The Armstrong Lie, then, is a story of epic betrayal and deception - and self-betrayal, self-deception. A relentless competitor who had survived cancer to become one of the most famous athletes in the world, Armstrong was brought down by his own ego and arrogance. He had lied, straight-faced, defiant, for so long he seemed convinced he was speaking the truth. In a sport famous, or infamous, for its doping culture, Armstrong had put himself above the fray. But not only was he in the fray, he also was organizing the cover-ups, pressuring teammates, leading the pack.
The Armstrong Lie is eye-opening and myth-shattering and more than a little depressing. To watch Armstrong rationalize and compartmentalize in his interview with Gibney is maddening.
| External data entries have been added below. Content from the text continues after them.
-- ==== Sys2Proof/Tests/Slice0.lean ====
section
/-! SUPPORT. Tests. First those whose results come from the spec: its worked words, addresses and records, and words written out
from the encoding tables; then the well-formedness checks; then for every statement with hypotheses a witness: a concrete state and
operands that meet all the hypotheses of each of its clauses together, at boundary values where the clause has a range. The witness
of Obligations.X is test_X. -/

set_option maxRecDepth 100000

set_option Elab.async false

namespace Sys2Proof.Tests
open Sys2Proof Sys2Proof.Machine

/-! ### States to start from -/

/-- The module after reset with the register fields given. -/
def regs (l : List (Fk × Nat)) : State := { State.reset with fld := l.map fun p => (p.1.key, p.2) }
/-- Tile 0, with task 0 RUNNING, in partition 0 that holds plain 0 alone, and the fields given. -/
def core (x : Tile) (l : List (Fk × Nat)) : State :=
  { regs ([(TILE_TASK_STATE_STATE 0 0, 3), (TILE_TASK_STATE_PC 0 0, 100), (TILE_CTRL_RUN 0, 1), (PLN_STATE_STATE 0, 0),
      (PLN_FENCED 0 0, 0), (PWR_STATUS_STATE, 0), (MOD_STATUS_BACKUP_ACTIVE, 0), (PART_GEOM_X0 0, 0), (PART_GEOM_Y0 0, 0),
      (PART_GEOM_W 0, 1), (PART_GEOM_H 0, 1), (PART_STATE_STATE 0, 2)] ++ l) with tiles := [(0, { x with cur := some 0 })] }
/-- Fields that put plain 0 into partition 0, RUN, with the module armed. -/
def part0 : List (Fk × Nat) := [(PLN_STATE_STATE 0, 0), (PLN_FENCED 0 0, 0), (PWR_STATUS_STATE, 0), (MOD_STATUS_BACKUP_ACTIVE, 0),
  (PART_GEOM_X0 0, 0), (PART_GEOM_Y0 0, 0), (PART_GEOM_W 0, 1), (PART_GEOM_H 0, 1), (PART_STATE_STATE 0, 2)]
/-- The module with the link up and the fields given, the first of equals counting. -/
def hst (l : List (Fk × Nat)) : State := { regs (l ++ part0) with pcie := { l0 := true } }

/-! ### The block -/

/-- O1: both forms of a step. -/
theorem test_StepTakesFront : ({ State.reset with pending := [.packFault] } : State).pending = .packFault :: [] ∧
    State.reset.pending = [] ∧ State.reset.keeper.phase = 0 ∧ ({ State.reset with keeper := { phase := 5 } } : State).keeper.phase ≠ 0 := by
  decide +kernel

/-- O3: a state whose memory lists bytes, and a step of it. -/
def mem0 : State := { core {} [] with mem := [(5, 1), (tkey 0 0x40000000, 0xFF)], pending := [.taskUnblock 0 0] }
theorem test_MemoryStaysCanonical : MemOk mem0 ∧ ∃ t, step mem0 = .next t := ⟨by unfold MemOk; decide +kernel, _, rfl⟩
theorem test_reset_memory : MemOk State.reset := by unfold MemOk; decide
/-- A listed zero, and addresses out of order, are no canonical memory. -/
theorem test_memory_form : Memory.wf [(5, 0)] = false ∧ Memory.wf [(6, 1), (5, 1)] = false ∧ Memory.wf [(5, 1), (5, 2)] = false := by decide

/-! ### Words (the bits of Tables IS-1, IS-3, IS-5, IS-7 and IS-13, and the worked example of chapter 05) -/

/-- ADD, format 0, opcode 0: s3 ← s1 + s2 as INT32. -/
theorem test_word_add : decodeTile 0 100 false (3 <<< 16 ||| 1 <<< 21 ||| 4 <<< 28 ||| 2 <<< 32) =
    some (.add 0 {} { rd := 3, ra := 1, t := 4, rb := 2 }) := by decide +kernel
/-- SHR, opcode 0x09, with the immediate 31, guarded by not p7, as UINT32. -/
theorem test_word_shr : decodeTile 0 100 false (7 <<< 3 ||| 1 <<< 6 ||| 9 <<< 8 ||| 31 <<< 16 ||| 1 <<< 21 ||| 1 <<< 27 ||| 5 <<< 28 ||| 31 <<< 32) =
    some (.shr 0 { gp := 7, gn := 1 } { rd := 31, ra := 1, i := 1, t := 5, imm := 31 }) := by decide +kernel
/-- LD, format 1, opcode 0, of a scalar pair through shelf handle 63 at offset -8. -/
theorem test_word_ld : decodeTile 0 100 false (1 ||| 4 <<< 16 ||| 2 <<< 21 ||| 7 <<< 26 ||| 1 <<< 29 ||| 63 <<< 32 ||| 0xFFFF8 <<< 44) =
    some (.ld 0 {} { r := 4, rb := 2, sz := 7, space := 1, h := 63, off := 0xFFFF8 } .clean) := by decide +kernel
/-- PUSHV, format 2, opcode 0x09: o7 takes v2 and v3. -/
theorem test_word_pushv : decodeTile 0 100 false (2 ||| 9 <<< 8 ||| 2 <<< 16 ||| 7 <<< 21) =
    some (.pushv 0 {} { r := 2, qn := 7 }) := by decide +kernel
/-- HADDR, format 5, opcode 0x08, of handle 63. -/
theorem test_word_haddr : decodeTile 0 100 false (5 ||| 8 <<< 8 ||| 4 <<< 16 ||| 2 <<< 21 ||| 63 <<< 40) =
    some (.haddr 0 {} { rd := 4, ra := 2, h := 63 }) := by decide +kernel
theorem test_word_mma : decodeTile 0 102 false 0x0000000016010103 = some (.mma 0 {} { acc := 1, za := 1, dq := 1, qa := 2 }) := by
  decide +kernel
/-- R110: a reserved bit, an opcode that no format has, and a guard on a C instruction do not decode. -/
theorem test_word_refused : decodeTile 0 100 false (1 <<< 7 ||| 4 <<< 28) = none ∧ decodeTile 0 100 false (0x7F <<< 8) = none ∧
    decodeTile 0 107 false (0x104 ||| 1 <<< 3) = none := by decide +kernel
Even though Gibney gets more of a "full" confession out of the man than Winfrey did, there is clearly something in Armstrong's psyche that prevents him from just laying it all out there, coming clean. Armstrong talks about the "true narrative" as though there are still extenuating circumstances, hidden facts, that justify the years of systematic doping and deceit.
An American hero, a celebrity, a legend, brought down by his own hubris. And still in denial about it.
Directed by Alex Gibney. With Lance Armstrong, Frankie Andreu, Betsy Andreu, Reed Albergotti, and others. Distributed by Sony Pictures Classics.
Running time: 2 hours, 2 mins.
Parent's guide: R (profanity, drugs, adult themes)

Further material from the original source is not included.